Work request> Wherever the word "running" occurs in the lines below, copy the whole line.

Records supplied>
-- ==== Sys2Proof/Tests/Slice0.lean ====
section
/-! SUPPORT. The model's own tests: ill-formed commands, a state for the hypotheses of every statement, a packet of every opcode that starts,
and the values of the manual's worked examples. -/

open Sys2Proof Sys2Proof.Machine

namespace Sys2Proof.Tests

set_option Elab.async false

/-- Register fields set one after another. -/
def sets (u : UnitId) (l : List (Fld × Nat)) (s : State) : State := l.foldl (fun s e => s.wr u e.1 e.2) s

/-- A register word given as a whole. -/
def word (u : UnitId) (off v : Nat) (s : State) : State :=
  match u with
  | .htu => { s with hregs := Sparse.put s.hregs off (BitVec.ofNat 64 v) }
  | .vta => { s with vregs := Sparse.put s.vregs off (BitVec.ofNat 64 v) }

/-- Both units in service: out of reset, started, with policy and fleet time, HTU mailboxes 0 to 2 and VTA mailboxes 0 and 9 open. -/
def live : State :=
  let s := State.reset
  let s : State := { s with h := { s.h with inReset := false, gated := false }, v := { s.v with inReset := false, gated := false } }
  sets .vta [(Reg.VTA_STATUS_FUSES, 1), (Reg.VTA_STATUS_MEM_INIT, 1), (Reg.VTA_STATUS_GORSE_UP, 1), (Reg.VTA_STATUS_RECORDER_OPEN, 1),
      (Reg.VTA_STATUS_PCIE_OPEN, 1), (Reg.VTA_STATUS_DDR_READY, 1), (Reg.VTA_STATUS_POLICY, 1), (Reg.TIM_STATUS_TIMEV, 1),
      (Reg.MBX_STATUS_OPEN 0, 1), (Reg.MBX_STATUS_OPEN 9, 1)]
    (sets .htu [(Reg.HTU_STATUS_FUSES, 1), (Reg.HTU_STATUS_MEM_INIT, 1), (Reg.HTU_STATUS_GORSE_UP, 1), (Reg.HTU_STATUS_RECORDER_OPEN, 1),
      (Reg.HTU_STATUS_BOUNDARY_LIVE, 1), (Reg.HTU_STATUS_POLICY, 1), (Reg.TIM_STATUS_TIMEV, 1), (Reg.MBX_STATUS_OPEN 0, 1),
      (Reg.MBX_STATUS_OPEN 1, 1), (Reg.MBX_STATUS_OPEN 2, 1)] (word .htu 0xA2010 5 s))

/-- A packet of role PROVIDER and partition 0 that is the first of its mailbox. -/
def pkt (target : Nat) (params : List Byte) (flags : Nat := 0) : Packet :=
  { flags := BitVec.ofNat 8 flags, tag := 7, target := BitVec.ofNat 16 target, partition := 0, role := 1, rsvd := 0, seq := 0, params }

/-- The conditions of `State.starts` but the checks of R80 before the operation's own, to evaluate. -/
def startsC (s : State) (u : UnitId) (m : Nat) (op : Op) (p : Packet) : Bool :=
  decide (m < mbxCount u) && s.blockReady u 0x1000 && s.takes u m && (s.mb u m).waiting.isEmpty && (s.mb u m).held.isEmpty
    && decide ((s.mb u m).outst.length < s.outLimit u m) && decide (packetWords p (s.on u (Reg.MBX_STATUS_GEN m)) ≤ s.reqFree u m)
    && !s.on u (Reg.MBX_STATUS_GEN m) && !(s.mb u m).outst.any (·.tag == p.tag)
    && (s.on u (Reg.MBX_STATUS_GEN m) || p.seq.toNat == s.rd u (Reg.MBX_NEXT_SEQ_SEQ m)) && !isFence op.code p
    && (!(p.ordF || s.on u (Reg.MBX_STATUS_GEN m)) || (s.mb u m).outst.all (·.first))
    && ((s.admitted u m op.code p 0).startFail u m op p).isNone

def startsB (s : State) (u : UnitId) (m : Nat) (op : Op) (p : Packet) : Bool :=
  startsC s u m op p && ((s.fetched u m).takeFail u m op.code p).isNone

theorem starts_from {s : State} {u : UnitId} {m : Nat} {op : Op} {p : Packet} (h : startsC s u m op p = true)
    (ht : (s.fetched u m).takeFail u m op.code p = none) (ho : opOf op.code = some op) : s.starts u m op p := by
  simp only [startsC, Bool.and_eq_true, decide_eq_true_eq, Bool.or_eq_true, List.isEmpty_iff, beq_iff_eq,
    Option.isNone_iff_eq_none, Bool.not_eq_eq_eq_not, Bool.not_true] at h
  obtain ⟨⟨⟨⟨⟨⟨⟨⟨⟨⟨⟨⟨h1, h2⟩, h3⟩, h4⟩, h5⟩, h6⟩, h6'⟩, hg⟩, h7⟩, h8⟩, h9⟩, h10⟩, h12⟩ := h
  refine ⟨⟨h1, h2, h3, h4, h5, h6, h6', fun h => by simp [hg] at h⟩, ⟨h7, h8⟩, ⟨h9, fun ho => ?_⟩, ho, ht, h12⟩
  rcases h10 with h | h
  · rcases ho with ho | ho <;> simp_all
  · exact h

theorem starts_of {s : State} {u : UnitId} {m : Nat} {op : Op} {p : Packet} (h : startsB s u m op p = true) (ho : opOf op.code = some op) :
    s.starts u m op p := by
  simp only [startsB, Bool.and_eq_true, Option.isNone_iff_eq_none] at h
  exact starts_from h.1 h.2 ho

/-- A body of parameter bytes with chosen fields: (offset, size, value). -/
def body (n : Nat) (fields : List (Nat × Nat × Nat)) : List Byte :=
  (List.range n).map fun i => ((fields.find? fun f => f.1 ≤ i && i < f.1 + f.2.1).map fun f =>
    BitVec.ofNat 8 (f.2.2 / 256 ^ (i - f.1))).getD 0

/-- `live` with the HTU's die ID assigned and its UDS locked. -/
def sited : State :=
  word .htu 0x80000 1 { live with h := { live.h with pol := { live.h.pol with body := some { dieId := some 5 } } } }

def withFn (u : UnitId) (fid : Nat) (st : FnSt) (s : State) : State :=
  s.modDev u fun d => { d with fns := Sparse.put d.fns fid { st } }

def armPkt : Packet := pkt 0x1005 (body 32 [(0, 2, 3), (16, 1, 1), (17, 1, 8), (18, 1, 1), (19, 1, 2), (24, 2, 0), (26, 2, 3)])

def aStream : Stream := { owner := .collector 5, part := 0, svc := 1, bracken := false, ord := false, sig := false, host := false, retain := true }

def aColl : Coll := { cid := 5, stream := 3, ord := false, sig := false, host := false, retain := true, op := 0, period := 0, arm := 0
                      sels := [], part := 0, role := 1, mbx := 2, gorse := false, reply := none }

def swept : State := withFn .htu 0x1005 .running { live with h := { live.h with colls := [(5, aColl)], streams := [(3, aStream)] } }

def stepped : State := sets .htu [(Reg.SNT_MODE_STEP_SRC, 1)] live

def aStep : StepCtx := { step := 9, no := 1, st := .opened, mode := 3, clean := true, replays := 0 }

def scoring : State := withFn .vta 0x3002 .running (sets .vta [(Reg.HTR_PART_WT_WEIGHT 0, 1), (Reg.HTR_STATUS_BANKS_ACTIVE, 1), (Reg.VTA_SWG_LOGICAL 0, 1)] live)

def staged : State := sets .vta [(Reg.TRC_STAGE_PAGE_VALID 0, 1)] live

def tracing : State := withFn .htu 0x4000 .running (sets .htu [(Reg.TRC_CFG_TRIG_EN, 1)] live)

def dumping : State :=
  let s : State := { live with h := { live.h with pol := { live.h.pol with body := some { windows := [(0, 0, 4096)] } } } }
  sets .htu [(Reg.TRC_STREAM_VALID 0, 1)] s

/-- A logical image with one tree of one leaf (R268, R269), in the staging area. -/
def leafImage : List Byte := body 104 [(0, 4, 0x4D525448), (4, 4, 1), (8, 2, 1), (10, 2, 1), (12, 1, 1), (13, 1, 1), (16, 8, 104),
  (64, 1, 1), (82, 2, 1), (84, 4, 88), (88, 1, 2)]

---

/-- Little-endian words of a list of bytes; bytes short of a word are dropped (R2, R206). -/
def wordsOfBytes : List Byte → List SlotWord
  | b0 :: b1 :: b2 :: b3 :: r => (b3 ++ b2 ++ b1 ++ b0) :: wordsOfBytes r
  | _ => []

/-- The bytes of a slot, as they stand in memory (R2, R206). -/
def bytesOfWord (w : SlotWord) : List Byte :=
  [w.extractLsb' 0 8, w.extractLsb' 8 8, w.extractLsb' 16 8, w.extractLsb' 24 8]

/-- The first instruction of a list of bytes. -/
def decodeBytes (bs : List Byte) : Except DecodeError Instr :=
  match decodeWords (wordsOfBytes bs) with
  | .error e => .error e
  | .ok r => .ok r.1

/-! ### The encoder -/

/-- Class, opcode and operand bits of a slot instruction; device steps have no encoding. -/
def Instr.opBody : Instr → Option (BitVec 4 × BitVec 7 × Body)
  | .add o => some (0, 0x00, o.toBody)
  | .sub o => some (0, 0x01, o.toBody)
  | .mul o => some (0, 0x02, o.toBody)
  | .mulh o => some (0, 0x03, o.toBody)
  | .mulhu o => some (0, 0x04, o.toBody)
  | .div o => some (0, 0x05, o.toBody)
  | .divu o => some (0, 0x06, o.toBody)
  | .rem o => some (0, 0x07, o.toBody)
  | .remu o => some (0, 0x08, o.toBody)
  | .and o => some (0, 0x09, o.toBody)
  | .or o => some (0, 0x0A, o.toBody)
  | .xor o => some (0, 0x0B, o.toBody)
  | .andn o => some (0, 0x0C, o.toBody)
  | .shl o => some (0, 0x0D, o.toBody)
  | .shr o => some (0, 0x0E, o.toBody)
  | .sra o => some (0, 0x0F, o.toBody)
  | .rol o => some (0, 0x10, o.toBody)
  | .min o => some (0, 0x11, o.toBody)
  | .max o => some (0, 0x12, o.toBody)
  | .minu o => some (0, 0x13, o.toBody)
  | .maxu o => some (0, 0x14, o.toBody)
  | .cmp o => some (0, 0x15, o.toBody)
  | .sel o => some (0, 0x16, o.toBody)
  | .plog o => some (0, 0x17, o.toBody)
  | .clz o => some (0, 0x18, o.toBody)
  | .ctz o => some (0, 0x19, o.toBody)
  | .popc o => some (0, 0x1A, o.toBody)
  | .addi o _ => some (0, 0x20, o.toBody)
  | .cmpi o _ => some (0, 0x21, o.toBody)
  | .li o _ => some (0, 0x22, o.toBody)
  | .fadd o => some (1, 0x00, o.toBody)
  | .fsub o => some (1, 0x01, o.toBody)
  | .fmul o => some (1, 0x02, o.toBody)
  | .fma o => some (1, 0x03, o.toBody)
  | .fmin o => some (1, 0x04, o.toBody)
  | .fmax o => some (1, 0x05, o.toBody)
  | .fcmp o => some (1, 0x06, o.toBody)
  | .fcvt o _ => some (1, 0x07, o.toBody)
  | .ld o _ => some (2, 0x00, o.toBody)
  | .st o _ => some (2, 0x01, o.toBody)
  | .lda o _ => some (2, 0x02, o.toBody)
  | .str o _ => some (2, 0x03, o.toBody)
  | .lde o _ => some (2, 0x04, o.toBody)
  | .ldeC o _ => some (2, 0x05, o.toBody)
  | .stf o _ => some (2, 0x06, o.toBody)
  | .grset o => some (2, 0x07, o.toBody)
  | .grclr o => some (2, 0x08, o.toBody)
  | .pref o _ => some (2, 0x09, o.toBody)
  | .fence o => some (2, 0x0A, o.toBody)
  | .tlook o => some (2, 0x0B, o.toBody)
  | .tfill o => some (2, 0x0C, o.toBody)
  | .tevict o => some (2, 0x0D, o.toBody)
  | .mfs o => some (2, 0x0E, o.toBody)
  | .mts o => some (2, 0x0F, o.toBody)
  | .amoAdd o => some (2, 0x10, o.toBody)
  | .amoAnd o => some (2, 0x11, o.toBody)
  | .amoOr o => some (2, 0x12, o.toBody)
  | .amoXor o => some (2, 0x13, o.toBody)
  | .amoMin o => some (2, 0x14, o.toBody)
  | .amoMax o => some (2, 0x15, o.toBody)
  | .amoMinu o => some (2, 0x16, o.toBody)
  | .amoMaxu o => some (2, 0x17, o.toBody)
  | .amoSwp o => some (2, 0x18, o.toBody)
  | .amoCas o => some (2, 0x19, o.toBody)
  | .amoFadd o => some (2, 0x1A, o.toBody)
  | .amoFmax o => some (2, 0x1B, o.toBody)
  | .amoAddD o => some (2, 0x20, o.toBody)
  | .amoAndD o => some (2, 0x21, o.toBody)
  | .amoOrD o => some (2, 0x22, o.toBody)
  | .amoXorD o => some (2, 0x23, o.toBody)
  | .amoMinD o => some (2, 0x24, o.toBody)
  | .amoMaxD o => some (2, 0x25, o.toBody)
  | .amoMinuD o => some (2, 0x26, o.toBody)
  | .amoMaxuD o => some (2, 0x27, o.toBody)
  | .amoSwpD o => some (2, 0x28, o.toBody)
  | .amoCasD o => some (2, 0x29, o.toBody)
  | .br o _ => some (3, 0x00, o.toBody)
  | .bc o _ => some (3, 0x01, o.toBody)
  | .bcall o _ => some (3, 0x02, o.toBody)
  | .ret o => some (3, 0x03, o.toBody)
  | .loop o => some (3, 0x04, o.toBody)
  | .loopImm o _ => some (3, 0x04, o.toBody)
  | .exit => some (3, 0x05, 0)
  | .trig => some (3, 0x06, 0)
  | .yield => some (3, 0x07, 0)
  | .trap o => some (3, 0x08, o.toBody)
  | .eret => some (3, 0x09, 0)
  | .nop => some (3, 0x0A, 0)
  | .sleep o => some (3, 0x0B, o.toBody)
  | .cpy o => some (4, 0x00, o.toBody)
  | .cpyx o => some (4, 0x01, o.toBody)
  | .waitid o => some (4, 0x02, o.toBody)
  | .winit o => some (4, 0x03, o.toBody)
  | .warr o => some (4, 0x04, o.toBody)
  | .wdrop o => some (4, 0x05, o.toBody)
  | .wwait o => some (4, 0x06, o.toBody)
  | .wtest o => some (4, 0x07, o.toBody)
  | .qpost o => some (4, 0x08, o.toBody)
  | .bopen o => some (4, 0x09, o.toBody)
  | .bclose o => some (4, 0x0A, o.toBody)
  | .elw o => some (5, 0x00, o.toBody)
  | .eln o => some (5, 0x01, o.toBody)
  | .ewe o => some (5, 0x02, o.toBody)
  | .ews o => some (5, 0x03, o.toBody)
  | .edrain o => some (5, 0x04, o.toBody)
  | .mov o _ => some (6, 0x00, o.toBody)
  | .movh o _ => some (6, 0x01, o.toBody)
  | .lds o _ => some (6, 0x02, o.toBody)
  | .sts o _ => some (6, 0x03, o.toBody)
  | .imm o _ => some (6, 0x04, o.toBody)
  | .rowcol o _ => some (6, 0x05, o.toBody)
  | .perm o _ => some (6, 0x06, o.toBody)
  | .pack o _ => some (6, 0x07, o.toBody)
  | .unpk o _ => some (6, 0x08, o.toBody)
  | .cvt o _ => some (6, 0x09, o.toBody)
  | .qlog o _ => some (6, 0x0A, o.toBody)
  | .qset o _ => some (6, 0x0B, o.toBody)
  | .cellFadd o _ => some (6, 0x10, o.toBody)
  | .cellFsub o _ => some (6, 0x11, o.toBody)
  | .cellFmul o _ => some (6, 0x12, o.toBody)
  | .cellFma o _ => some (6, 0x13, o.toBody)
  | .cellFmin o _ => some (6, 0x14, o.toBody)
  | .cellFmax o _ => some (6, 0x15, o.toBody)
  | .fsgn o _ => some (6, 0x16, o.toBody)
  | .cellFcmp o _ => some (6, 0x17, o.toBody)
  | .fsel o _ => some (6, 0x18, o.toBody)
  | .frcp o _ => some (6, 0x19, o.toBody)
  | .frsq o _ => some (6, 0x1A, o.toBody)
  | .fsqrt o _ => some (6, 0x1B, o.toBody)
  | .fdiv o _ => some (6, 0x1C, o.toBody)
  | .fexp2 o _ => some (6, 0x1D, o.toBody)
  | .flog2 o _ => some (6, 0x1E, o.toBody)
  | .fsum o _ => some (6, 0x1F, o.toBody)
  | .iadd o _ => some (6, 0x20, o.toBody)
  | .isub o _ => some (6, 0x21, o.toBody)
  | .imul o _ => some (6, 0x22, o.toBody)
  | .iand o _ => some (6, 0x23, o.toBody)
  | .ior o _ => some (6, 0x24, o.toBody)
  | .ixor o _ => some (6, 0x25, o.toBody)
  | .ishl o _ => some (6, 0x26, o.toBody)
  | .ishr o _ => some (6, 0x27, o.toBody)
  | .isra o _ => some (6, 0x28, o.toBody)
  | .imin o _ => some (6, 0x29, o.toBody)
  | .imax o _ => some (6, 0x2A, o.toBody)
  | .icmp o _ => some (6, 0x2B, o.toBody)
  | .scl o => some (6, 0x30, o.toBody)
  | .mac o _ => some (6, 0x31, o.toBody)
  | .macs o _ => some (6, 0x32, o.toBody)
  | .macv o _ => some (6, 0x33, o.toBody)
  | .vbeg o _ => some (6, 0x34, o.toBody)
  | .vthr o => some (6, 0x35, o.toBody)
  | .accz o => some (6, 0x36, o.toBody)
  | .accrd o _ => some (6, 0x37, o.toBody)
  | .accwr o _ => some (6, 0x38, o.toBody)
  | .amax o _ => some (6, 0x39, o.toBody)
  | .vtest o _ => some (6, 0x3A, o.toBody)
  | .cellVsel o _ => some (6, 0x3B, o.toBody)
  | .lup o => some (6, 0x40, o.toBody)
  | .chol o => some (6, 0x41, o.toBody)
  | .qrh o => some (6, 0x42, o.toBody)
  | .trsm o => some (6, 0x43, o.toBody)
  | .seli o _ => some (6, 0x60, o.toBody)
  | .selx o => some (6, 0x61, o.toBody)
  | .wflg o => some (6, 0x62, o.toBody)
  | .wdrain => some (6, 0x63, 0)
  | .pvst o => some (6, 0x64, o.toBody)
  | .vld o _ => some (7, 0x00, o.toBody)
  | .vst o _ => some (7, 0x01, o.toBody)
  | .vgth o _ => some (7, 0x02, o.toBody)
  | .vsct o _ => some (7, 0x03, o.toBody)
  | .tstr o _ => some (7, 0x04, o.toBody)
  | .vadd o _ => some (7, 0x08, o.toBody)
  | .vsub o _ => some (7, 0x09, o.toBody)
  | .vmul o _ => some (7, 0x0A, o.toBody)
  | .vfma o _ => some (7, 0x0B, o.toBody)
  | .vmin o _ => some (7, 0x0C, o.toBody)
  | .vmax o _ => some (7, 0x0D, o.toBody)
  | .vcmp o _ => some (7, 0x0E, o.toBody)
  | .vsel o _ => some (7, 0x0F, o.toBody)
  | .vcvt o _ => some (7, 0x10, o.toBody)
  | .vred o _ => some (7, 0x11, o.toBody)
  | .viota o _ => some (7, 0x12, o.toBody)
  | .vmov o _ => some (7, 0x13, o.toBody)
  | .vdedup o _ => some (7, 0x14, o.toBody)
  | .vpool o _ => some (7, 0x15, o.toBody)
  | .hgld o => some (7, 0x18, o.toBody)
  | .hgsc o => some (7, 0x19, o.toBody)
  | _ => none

Output of the task>
def swept : State := withFn .htu 0x1005 .running { live with h := { live.h with colls := [(5, aColl)], streams := [(3, aStream)] } }
def scoring : State := withFn .vta 0x3002 .running (sets .vta [(Reg.HTR_PART_WT_WEIGHT 0, 1), (Reg.HTR_STATUS_BANKS_ACTIVE, 1), (Reg.VTA_SWG_LOGICAL 0, 1)] live)
def tracing : State := withFn .htu 0x4000 .running (sets .htu [(Reg.TRC_CFG_TRIG_EN, 1)] live)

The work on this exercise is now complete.